EXERCISE REQUIREMENTS: Copy exactly the stretch of data below from the line with "inductive PtpKind where" through the line with "An IEEE 1588", including both of those lines.

RECORDS FOR THIS EXERCISE:
/-! ### `takeItem` -/

@[simp] theorem takeItem_pending (td f : Nat) (b : Body) (s : State) : (takeItem td f b s).2.pending = s.pending :=
  (takeItem_storeOnly td f b s).pending
@[simp] theorem takeItem_now (td f : Nat) (b : Body) (s : State) : (takeItem td f b s).2.now = s.now :=
  (takeItem_storeOnly td f b s).now
@[simp] theorem takeItem_fresh (td f : Nat) (b : Body) (s : State) : (takeItem td f b s).2.fresh = s.fresh :=
  (takeItem_storeOnly td f b s).fresh
@[simp] theorem takeItem_host (td f : Nat) (b : Body) (s : State) : (takeItem td f b s).2.host = s.host :=
  (takeItem_storeOnly td f b s).host
@[simp] theorem takeItem_cp (td f : Nat) (b : Body) (s : State) : (takeItem td f b s).2.cp = s.cp :=
  (takeItem_storeOnly td f b s).cp
@[simp] theorem takeItem_ana (td f : Nat) (b : Body) (s : State) : (takeItem td f b s).2.ana = s.ana :=
  (takeItem_storeOnly td f b s).ana
@[simp] theorem takeItem_dig (td f : Nat) (b : Body) (s : State) : (takeItem td f b s).2.dig = s.dig :=
  (takeItem_storeOnly td f b s).dig
@[simp] theorem takeItem_alm (td f : Nat) (b : Body) (s : State) : (takeItem td f b s).2.alm = s.alm :=
  (takeItem_storeOnly td f b s).alm
@[simp] theorem takeItem_prg (td f : Nat) (b : Body) (s : State) : (takeItem td f b s).2.prg = s.prg :=
  (takeItem_storeOnly td f b s).prg
@[simp] theorem takeItem_rng (td f : Nat) (b : Body) (s : State) : (takeItem td f b s).2.rng = s.rng :=
  (takeItem_storeOnly td f b s).rng
@[simp] theorem takeItem_spr (td f : Nat) (b : Body) (s : State) : (takeItem td f b s).2.spr = s.spr :=
  (takeItem_storeOnly td f b s).spr
@[simp] theorem takeItem_mod (td f : Nat) (b : Body) (s : State) : (takeItem td f b s).2.mod = s.mod :=
  (takeItem_storeOnly td f b s).mod
@[simp] theorem takeItem_pwr (td f : Nat) (b : Body) (s : State) : (takeItem td f b s).2.pwr = s.pwr :=
  (takeItem_storeOnly td f b s).pwr
@[simp] theorem takeItem_mss (td f : Nat) (b : Body) (s : State) : (takeItem td f b s).2.mss = s.mss :=
  (takeItem_storeOnly td f b s).mss
@[simp] theorem takeItem_sec (td f : Nat) (b : Body) (s : State) : (takeItem td f b s).2.sec = s.sec :=
  (takeItem_storeOnly td f b s).sec
@[simp] theorem takeItem_pnl (td f : Nat) (b : Body) (s : State) : (takeItem td f b s).2.pnl = s.pnl :=
  (takeItem_storeOnly td f b s).pnl
@[simp] theorem takeItem_rtc (td f : Nat) (b : Body) (s : State) : (takeItem td f b s).2.rtc = s.rtc :=
  (takeItem_storeOnly td f b s).rtc
@[simp] theorem takeItem_other (td f : Nat) (b : Body) (s : State) : (takeItem td f b s).2.other = s.other :=
  (takeItem_storeOnly td f b s).other

/-! ### `acceptAt` -/

@[simp] theorem acceptAt_pending (td f : Nat) (b : Body) (s : State) : (acceptAt td f b s).2.pending = s.pending :=
  (acceptAt_storeOnly td f b s).pending
@[simp] theorem acceptAt_now (td f : Nat) (b : Body) (s : State) : (acceptAt td f b s).2.now = s.now :=
  (acceptAt_storeOnly td f b s).now
@[simp] theorem acceptAt_fresh (td f : Nat) (b : Body) (s : State) : (acceptAt td f b s).2.fresh = s.fresh :=
  (acceptAt_storeOnly td f b s).fresh
@[simp] theorem acceptAt_host (td f : Nat) (b : Body) (s : State) : (acceptAt td f b s).2.host = s.host :=
  (acceptAt_storeOnly td f b s).host
@[simp] theorem acceptAt_cp (td f : Nat) (b : Body) (s : State) : (acceptAt td f b s).2.cp = s.cp :=
  (acceptAt_storeOnly td f b s).cp
@[simp] theorem acceptAt_ana (td f : Nat) (b : Body) (s : State) : (acceptAt td f b s).2.ana = s.ana :=
  (acceptAt_storeOnly td f b s).ana
@[simp] theorem acceptAt_dig (td f : Nat) (b : Body) (s : State) : (acceptAt td f b s).2.dig = s.dig :=
  (acceptAt_storeOnly td f b s).dig
@[simp] theorem acceptAt_alm (td f : Nat) (b : Body) (s : State) : (acceptAt td f b s).2.alm = s.alm :=
  (acceptAt_storeOnly td f b s).alm
@[simp] theorem acceptAt_prg (td f : Nat) (b : Body) (s : State) : (acceptAt td f b s).2.prg = s.prg :=
  (acceptAt_storeOnly td f b s).prg
@[simp] theorem acceptAt_rng (td f : Nat) (b : Body) (s : State) : (acceptAt td f b s).2.rng = s.rng :=
  (acceptAt_storeOnly td f b s).rng
@[simp] theorem acceptAt_spr (td f : Nat) (b : Body) (s : State) : (acceptAt td f b s).2.spr = s.spr :=
  (acceptAt_storeOnly td f b s).spr
@[simp] theorem acceptAt_mod (td f : Nat) (b : Body) (s : State) : (acceptAt td f b s).2.mod = s.mod :=
  (acceptAt_storeOnly td f b s).mod
@[simp] theorem acceptAt_pwr (td f : Nat) (b : Body) (s : State) : (acceptAt td f b s).2.pwr = s.pwr :=
  (acceptAt_storeOnly td f b s).pwr
@[simp] theorem acceptAt_mss (td f : Nat) (b : Body) (s : State) : (acceptAt td f b s).2.mss = s.mss :=
  (acceptAt_storeOnly td f b s).mss
@[simp] theorem acceptAt_sec (td f : Nat) (b : Body) (s : State) : (acceptAt td f b s).2.sec = s.sec :=
  (acceptAt_storeOnly td f b s).sec
@[simp] theorem acceptAt_pnl (td f : Nat) (b : Body) (s : State) : (acceptAt td f b s).2.pnl = s.pnl :=
  (acceptAt_storeOnly td f b s).pnl
@[simp] theorem acceptAt_rtc (td f : Nat) (b : Body) (s : State) : (acceptAt td f b s).2.rtc = s.rtc :=
  (acceptAt_storeOnly td f b s).rtc
@[simp] theorem acceptAt_other (td f : Nat) (b : Body) (s : State) : (acceptAt td f b s).2.other = s.other :=
  (acceptAt_storeOnly td f b s).other
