-- ==== Sys2Proof/Tests/Slice0.lean ====
section
/-! SUPPORT. The modeller's own tests: ill-formed commands are refused, single steps on small states, and for each obligation
states and operands that meet the hypotheses of its clauses. -/

namespace Sys2Proof.Tests

open Sys2Proof.Machine

set_option Elab.async false


/-- Bytes `x` in place of those of `l` from `i` on. -/
def putAt (l : List Byte) (i : Nat) (x : List Byte) : List Byte := l.take i ++ x ++ l.drop (i + x.length)

/-- A packet with inline fields (first byte, length, value) and extended parameters. -/
def pk (fields : List (Nat × Nat × Nat)) (ext : List Byte := []) : Cmd :=
  { inl := fields.foldl (fun l f => putAt l (f.1 - 32) (le f.2.1 f.2.2)) (zeros 32), ext := ext, paramLen := ext.length }

/-- `n` bytes with fields (first byte, length, value) laid over zeros. -/
def ex (n : Nat) (fields : List (Nat × Nat × Nat)) : List Byte :=
  fields.foldl (fun l f => putAt l f.1 (le f.2.1 f.2.2)) (zeros n)

/-- A point with a descriptor. -/
def pt (fields : List (Nat × Nat × Nat)) : Point := { desc := ex 64 fields }

/-- A running node whose host link is trained, at 5 s of Node Time: every mode but SERV and LEAN on, F0 open. -/
def S0 : State :=
  { State.reset with
    now := 5000000000
    host := { ready := true, speed := 3, width := 4, bme := 7, mse := 7 }
    flows := [(0, { state := .opened, qlog2 := 10, burst := 64, rate := 1000, reserve := 256, size := 64, tokens := 64000000000, window := 64000000, qbase := 0x100000 })]
    cp := { nextId := 5 }
    pwr := { p1 := .inRange, p2 := .inRange, phase := .evaluating, powerOn := false, nodeOk := true, holdMv := 3600 }
    mod := { cmd := 0x9FF }
    rcd := { restored := true } }

/-- A queued record and a written one. -/
def itm (n : Nat) (st : Stage) (en : Option Nat) : Item :=
  { seq := n, body := .record { typ := 5 }, deadline := 5000000 + n, journaled := true, backlog := false, late := false, stage := st, entry := en }

/-- An open record flow with replies, a queue of 64 entries, and a full bucket. -/
def F1 : Flow := { state := .opened, cls := 1, admitted := 1, qlog2 := 6, replies := true, burst := 8, rate := 1000, reserve := 8, size := 64
                   qbase := 0x10000, window := 1814000000, tokens := 8000000000, irqCount := 1 }

/-- `S0` with F1 open, sessions ring 0 enabled. -/
def S1 : State := (S0.setFlow 1 F1).setRing 0 { en := true, base := 0x4000, rlog2 := 4, slotLog2 := 9 }

/-- `S1` with one announced slot. -/
def S2 : State := (S0.setFlow 1 F1).setRing 0 { en := true, base := 0x4000, rlog2 := 4, slotLog2 := 9, db := 1 }

/-- `S1` in SEALED. -/
def S3 : State := { S2 with mod := { S0.mod with life := .sealed } }

/-- A halted clock. -/
def SH : State := { S0 with rtc := { cal := { year := 24, month := 2, day := 28, hour := 23, min := 59, sec := 59 }, halted := some (4000000000, 100), staged := { year := 24, month := 2, day := 29 }, sub0 := 100 } }

/-- The same with an impossible date staged. -/
def SHB : State := { SH with rtc := { SH.rtc with staged := { year := 23, month := 2, day := 29 } } }

/-- A sample of channel 63. -/
def smp : Sample := { src := 63, seq := 8, value := 0x41200000, sqw := 0, time := 4999000000, raw := 0x123456 }

/-- Channel 63 measures a voltage on slice 7. -/
def C1 : Chan := { cfg := { kind := 1, range := 2, tp := 3, tn := 4, wave := 1 }, pslice := some 7, conn := [(3, 14), (4, 15)], rangeNow := 2 }

/-- `S0` with that channel and its island powered. -/
def SA : State := (S0.setAisl 7 { linkUp := true, powered := true }).setChan 63 C1

/-- A current output on channel 63, cell 7. -/
def O1 : Output := { okind := 1, tp := 5, tn := 6, cellA := some 7, point := 0x41200000, set := 0x41200000, driven := 0x41200000, changed := 4 }

/-- `S0` with that output. -/
def SO : State := ((S0.setAisl 7 { linkUp := true, powered := true }).setChan 63 { cfg := { kind := 8 } }).setOut 63 O1

/-- `S0` with a swap of the cell of that output. -/
def swp : Swap := { cmd := none, pool := 1, isl := 7, idx := 7, worn := 7, spare := 8, method := 1, cause := 0, phase := 0 }

/-- A limit point of channel 63 in category 2, flow 0. -/
def P1 : Point := pt [(0,1,1),(2,2,63),(11,1,2),(12,1,9),(13,1,15),(15,1,1),(16,4,0x42C80000),(20,4,0x3F800000),(52,4,3600)]

/-- `S0` with point 4,095 in the alarm state AU. -/
def SP : State := S0.setPoint 4095 { P1 with seq := 1, cond := true, raw := true, tU := some 4000000000, value := 0x43000000 }

/-- The descriptor of P1. -/
def D1 : List Byte := P1.desc

/-- A DO pin that the Alarm Engine may take, and a DI pin. -/
def SQ : State := (S0.setPin 159 { cfg := { mode := 5 }, owner := 1 }).setPin 158 { cfg := { mode := 1 }, level := true, accepted := true, last := some { src := 158, value := 0x3F800000, sqw := 0, time := 4 } }
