-- ==== Sys2Proof/Syntax.lean ====
section
/-! DEFINITION. The commands of the block: one constructor of Instr per row of the spec's table of operations and events,
with the operands the spec gives each, and the shapes of those operands. -/

namespace Sys2Proof

/-- A part of a 64-bit register that one access covers: the whole, a half (R1047), or bytes that are neither (R1049), by a mask of eight bits. -/
inductive Part where
  | full | low | high | bytes (enables : Nat)
  deriving DecidableEq, Repr

/-- The boundaries at which a buffered write takes effect (R112). -/
inductive Boundary where
  | packet | frame | gateCycle | tableCycle | windowBarrier
  deriving DecidableEq, Repr

/-- What the host configures in a function, and on a PF for its port, as it enumerates (R121, R124, R132, R230): ATS, PRI with its page request
allocation, AtomicOps, the Max Payload Size and Max Read Request Size in bytes, whether 256 B flits are latency-optimised, and where it places
the HDM decoder of R132. -/
structure HostCfg where
  ats : Bool := false
  pri : Bool := false
  priAlloc : Nat := 256
  atomicOp : Bool := false
  mps : Nat := 128
  mrrs : Nat := 512
  lowLatency : Bool := false
  hdm : Option Nat := none
  deriving DecidableEq, Repr

/-- A time beacon (R81). -/
structure Beacon where
  version : Nat := 1
  kind : Nat := 1
  locked : Bool := false
  holdover : Bool := false
  master : Bool := false
  ref : Bool := false
  hops : Nat := 255
  seq : Nat := 0
  node : Nat := 0
  prio : Nat := 0
  echoSeq : Nat := 0
  txTime : Word := 0
  echoTx : Word := 0
  echoRx : Word := 0
  deriving DecidableEq, Repr

/-- The kinds of IEEE 1588 message that the ordinary clock of R78 meets. -/
inductive PtpKind where
  | announce | sync | syncTwoStep | followUp | delayReq | delayResp | pdelayReq | pdelayResp | pdelayFollowUp | management | signaling
  deriving DecidableEq, Repr

/-- An IEEE 1588 message on the management port (R78). Times are in ns of the PTP timescale; `key` is the
announced data set in the order the best master clock algorithm compares it, `source` the sender's port identity, and `mine` tells a response to
this clock's own request. -/
structure PtpMsg where
  kind : PtpKind
  domain : Nat := 0
  transport : Nat := 1
  key : List Nat := []
  source : Nat := 0
  mine : Bool := true
  seq : Nat := 0
  originNs : Int := 0
  rxNs : Int := 0
  deriving DecidableEq, Repr

/-- The header of a front desk command: the calling function, the index of its request, word 0 and RESULT_ADDR
(R301), and the ROOM operand, which a guest's command leaves unused (R303). -/
structure FdHdr where
  fn : Nat
  index : Nat := 0
  tag : Nat := 0
  resultAddr : Nat := 0
  room : Nat := 0
  deriving DecidableEq, Repr

/-- The common header of an engine command (R344, R345) with the queue that carries it. `list` is the index of the
list's first entry, `index` the index its completion names (R342). -/
structure CmdHdr where
  fn : Nat
  queue : Nat
  list : Nat := 0
  index : Nat := 0
  units : Nat := 2
  tag : Nat := 0
  epoch : Nat := 0
  signal : Nat := 0xFFFF
  wait : Nat := 0xFFFF
  waitTimeout : Nat := 0
  waitTarget : Nat := 0
  ignoreFault : Bool := false
  order : Bool := false
  seawall : Bool := false
  notify : Bool := false
  fin : Bool := true
  deriving DecidableEq, Repr

/-- A work request (R454) with the queue that carries it; `post` is set when XFER_POST carries it (R458). -/
structure WorkReq where
  fn : Nat
  queue : Nat
  index : Nat := 0
  units : Nat := 4
  tag : Nat := 0
  qpn : Nat := 0
  rseawall : Bool := false
  size32 : Bool := false
  inline : Bool := false
  seawall : Bool := false
  fence : Bool := false
  notify : Bool := false
  epoch : Nat := 0
  localAddr : Nat := 0
  remoteAddr : Nat := 0
  key : Nat := 0
  bytes : Nat := 0
  immediate : Nat := 0
  lantern : Nat := 0
  compareAdd : Word := 0
  swap : Word := 0
  data : List Byte := []
  deriving DecidableEq, Repr

/-- The collective extension of a bulk packet (R566) and the round extension of a round packet (R698). -/
structure CollExt where
  itin : Nat := 0
  tree : Nat := 0
  untrusted : Bool := false
  chunk : Nat := 0
  offset : Nat := 0
  crc : Nat := 0
  count : Nat := 0
  ctrl : Nat := 0
  cause : Nat := 0
  party : Nat := 0
  seq : Nat := 0
  kind : Nat := 0
  localFail : Bool := false
  released : Bool := false
  tainted : Bool := false
  notAll : Bool := false
  members : Nat := 0
  firstElem : Nat := 0
  elems : Nat := 0
  sigMin : Nat := 0
  sigMax : Nat := 0
  deriving DecidableEq, Repr

/-- A packet of the native transport: the Waybill base header (R394), the extension of its opcode (R400, R401, R460,
R461, R566), payload, tag and trailer (R395, R396). `crcOk` is the outcome of the ICRC check of a RoCE packet (R494) and `lenOk` whether
PAYLOAD_LEN agrees with the frame (R399). -/
structure Pkt where
  version : Nat := 1
  reply : Bool := false
  tc : Nat := 0
  opcode : Nat := 0
  sealed : Bool := false
  ar : Bool := false
  rt : Bool := false
  first : Bool := false
  last : Bool := false
  detour : Bool := false
  stream : Bool := false
  hopsLeft : Nat := 32
  dstNode : Nat := 0
  srcNode : Nat := 0
  dstQpn : Nat := 0
  path : Nat := 0
  srcQpn : Nat := 0
  epoch : Nat := 0
  psn : BitVec 32 := 0
  txStamp : BitVec 32 := 0
  msn : BitVec 32 := 0
  payload : List Byte := []
  addr : Nat := 0
  key : Nat := 0
  msgLen : Nat := 0
  imm : Nat := 0
  rseawall : Bool := false
  compareAdd : Word := 0
  swap : Word := 0
  reqPsn : BitVec 32 := 0
  offset : Nat := 0
  original : Word := 0
  cumPsn : BitVec 32 := 0
  echoPsn : BitVec 32 := 0
  echoDelay : BitVec 32 := 0
  detourSeen : Bool := false
  ecnSeen : Bool := false
  sack : Nat := 0
  nakPsn : BitVec 32 := 0
  nakCode : Nat := 0
  hint : Nat := 0
  coll : CollExt := {}
  ce : Bool := false
  tag : List Byte := []
  trailer : Nat := 0
  crcOk : Bool := true
  lenOk : Bool := true
  deriving DecidableEq, Repr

EXERCISE ANSWER:
inductive PtpKind where
  | announce | sync | syncTwoStep | followUp | delayReq | delayResp | pdelayReq | pdelayResp | pdelayFollowUp | management | signaling
  deriving DecidableEq, Repr

/-- An IEEE 1588 message on the management port (R78). Times are in ns of the PTP timescale; `key` is the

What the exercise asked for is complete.